Ele, revelando uma tendência à quadratura,
ressaltou ainda mais "4 eventos menores" que influenciariam a atividade
intelectual – ao menos a dele: a guerra da Bósnia, as "guerras esquecidas" em
andamento na África ou na Ásia, o confronto com o que ele chamou de "mau Islã",
e a batalha em defesa da universalidade da democracia a partir dos seus
fundamentos eurocêntricos.

Tudo isso foi dito sem que o sujeito manifestasse
qualquer incerteza, qualquer dúvida, como se o trabalho intelectual se afirmasse
por dogmas. Os organizadores do ciclo de conferências, cujas edições anteriores
estiveram restritas a Porto Alegre (RS), estão diante de um problema – mesmo que
suspeitem do provincianismo baiano. Criaram uma expectativa sobre o evento que
uma análise mais acurada sobre o papel de cada um dos palestrantes vindos ou a
vir se incumbe de destruir. A lista inclui Wim Wenders, David Byrne, Christo e
Jeanne-Claude, Philip Glass, Charles Melman e Luc Ferry – todos lídimos
representantes da lógica de raciocínio do hemisfério norte.
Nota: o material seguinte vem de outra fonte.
/-- An iteration of a copy sequence moves its element and the next one follows, a position outside its bounds in
arithmetic ends the sequence with the fault kept, a failed translation or a poisoned block traps with its
position, and a refused tile stops it there; past the last iteration the engine is free; a sequence without an
engine takes the lowest free one; a command whose engine is done and whose bytes are all in is finished (R102,
R337, R338, R341, R455). A nest's K-step: a nest held by its inputs polls every 16 cycles; with no chain left the
nest has ended and its last position stands; a chain with no kept K-step finishes with its accumulators zero,
continued or not; a K-step takes the data of its group once, or stops the nest on a fault, and the array is busy with it for
128 of its core's cycles (R307, R308, R439, R451). Model's choices: the poll every 16 cycles (logs 11 and 49), the chain
with no kept K-step (log 21), the AUX of a refused element (log 25) and the 16 cycles after which a sequence held by a
switching stack goes on (log 47). -/
def Obligations.EnginesRunToTheirEnd : Prop :=
  (∀ (s : State) (r : CmdRef) (m : Member) (c : Cmd),
     s.m.member r.m = some m → s.m.cmd r = some c →
     (∀ k, c.run = .copy k → m.engines = true → c.engineDone = false → c.finished = false → c.sys = none →
       enginesHeld s.m r.m.part = true → Becomes (.copyElement r) s (s.m.raise 16 (.copyElement r))) ∧
     (∀ k, c.run = .copy k → m.engines = true → c.engineDone = false → c.finished = false → c.sys = none →
       enginesHeld s.m r.m.part = false →
       let i : Instr := .copyElement r
       (k.engine = none →
         (∀ e, engineFree s.m m.die = some e →
           Becomes i s ((updCopy s.m r fun k => { k with engine := some e }).raise 1 (.copyElement r))) ∧
         (engineFree s.m m.die = none → Becomes i s (s.m.raise 1 (.copyElement r)))) ∧
       (∀ e, k.engine = some e →
         (k.cfg.total ≤ c.pos → Becomes i s (copyEnds s.m r)) ∧
         (c.pos < k.cfg.total →
           (∀ M, copyElem s.m m c k c.pos = .next M →
             Becomes i s
               ((dropFetched (M.updCmd r fun y => { y with pos := c.pos + 1 }) m.ref r.tag).raise 1 (.copyElement r))) ∧
           (∀ M, copyElem s.m m c k c.pos = .ovf M →
             Becomes i s (copyEnds (M.updCmd r fun y => { y with fault := true }.defer 0x1B c.pos) r)) ∧
           (∀ t, copyElem s.m m c k c.pos = .stop t → Becomes i s (engineFault (flushSector s.m r) r t)) ∧
           (copyElem s.m m c k c.pos = .refused →
             let x := { Imprecise.command 0x23 k.cfg.dstBase c.st r c.pos 0 false with aux := k.cfg.dstBase }
             Becomes i s
               ((refuse (flushSector s.m r) m.ref c.st x).updCmd r fun y => y.stopAt c.pos (impreciseTrap 0 x))) ∧
           (∀ M, copyElem s.m m c k c.pos = .asking M → Becomes i s M)))) ∧
     (∀ N, driveCmd s.m r = N → ∀ d, N.cmd r = some d →
       (d.engineDone = true → d.out = 0 →
         Becomes (.commandCompletion r) s
           (syncCmds
             (dropFetched ((N.updCmd r fun y => { y with finished := true }).updMember r.m settleCounters) r.m
               (r.tc + 4 * r.num + 1))
             r.m)) ∧
       (d.engineDone = false ∨ d.out ≠ 0 → Becomes (.commandCompletion r) s N))) ∧
  (∀ (s : State) (r : MRef) (m : Member) (n : Nest),
     s.m.member r = some m → m.nest = some n → m.core.isSome = true → n.fault = none →
     let i : Instr := .kStep r
     (nestHeld s.m m n = true → Becomes i s (raiseOnce s.m m.nestPoll (.kStep r))) ∧
     (nestHeld s.m m n = false → m.now s.m < n.due → Becomes i s (raiseOnce s.m (n.due - m.now s.m) (.kStep r))) ∧
     (nestHeld s.m m n = false → n.due ≤ m.now s.m → ∀ chain, (if n.started then some n.idx else n.seekChain n.idx) = chain →
       (chain = none → Becomes i s (s.m.putMember { m with nest := none, lastPos := n.committed })) ∧
       (∀ ci, chain = some ci →
         (n.seekStep ci = none →
           (n.rowsOk m ci = true →
             let b := (beginChain n m).setAcc n.acc (AccSet.zero (n.cfg.mode.getD .exact))
             Becomes i s (raiseOnce (finishChain s.m b (b.nest.getD n) ci) 1 (.kStep r))) ∧
           (n.rowsOk m ci = false → Becomes i s (stopNest s.m r (nestTrap 0x13 0)))) ∧
         (∀ idx, n.seekStep ci = some idx →
           (n.held ≠ [] → Becomes i s (raiseOnce (performStep s.m r idx) 128 (.kStep r))) ∧
           (n.held = [] →
             (∀ t, n.take s.m m (n.group idx) = .fault t → Becomes i s (stopNest s.m r t)) ∧
             (∀ M, n.take s.m m (n.group idx) = .later M → Becomes i s (raiseOnce M 16 (.kStep r))) ∧
             (∀ M ds, n.take s.m m (n.group idx) = .data M ds →
               Becomes i s
                 (raiseOnce
                   (performStep
                     (M.updMember r fun y =>
                       { y with
                         nest := y.nest.map fun x =>
                           { x with held := ds, spec := x.committed + ds.length, rows := [] } })
                     r idx)
                   128 (.kStep r))))))))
Ah, sim, minto: incluíram também Ayaan Hirsi Ali,
da Somália. Ela tem cidadania holandesa, onde atua no parlamento, mas atualmente
está em asilo político numa universidade dos Estados Unidos, depois de ameaçada
por um fanático que assassinou em Amsterdã o cineasta Van Gogh, que baseou um
seu documentário nas história de Ali. Ela renega o islamismo – embora a base do
discurso que a transformou em vítima dos mulás contenha uma série de mentiras e
fantasias, como já revelado no início de 2007 pela revista "The
Economist".

Enfim, como já escreveu o poeta Geraldo Maia,
visões colonialistas, travestidas de uma retórica academicista, já não
convencerão os que pagam para ouvir idéias. Na estréia do "Fronteiras do
Pensamento", o público fartou-se apenas de jargões antigos sobre uma
questionável razão universal do mundo que adviria dos Champs-Élysées.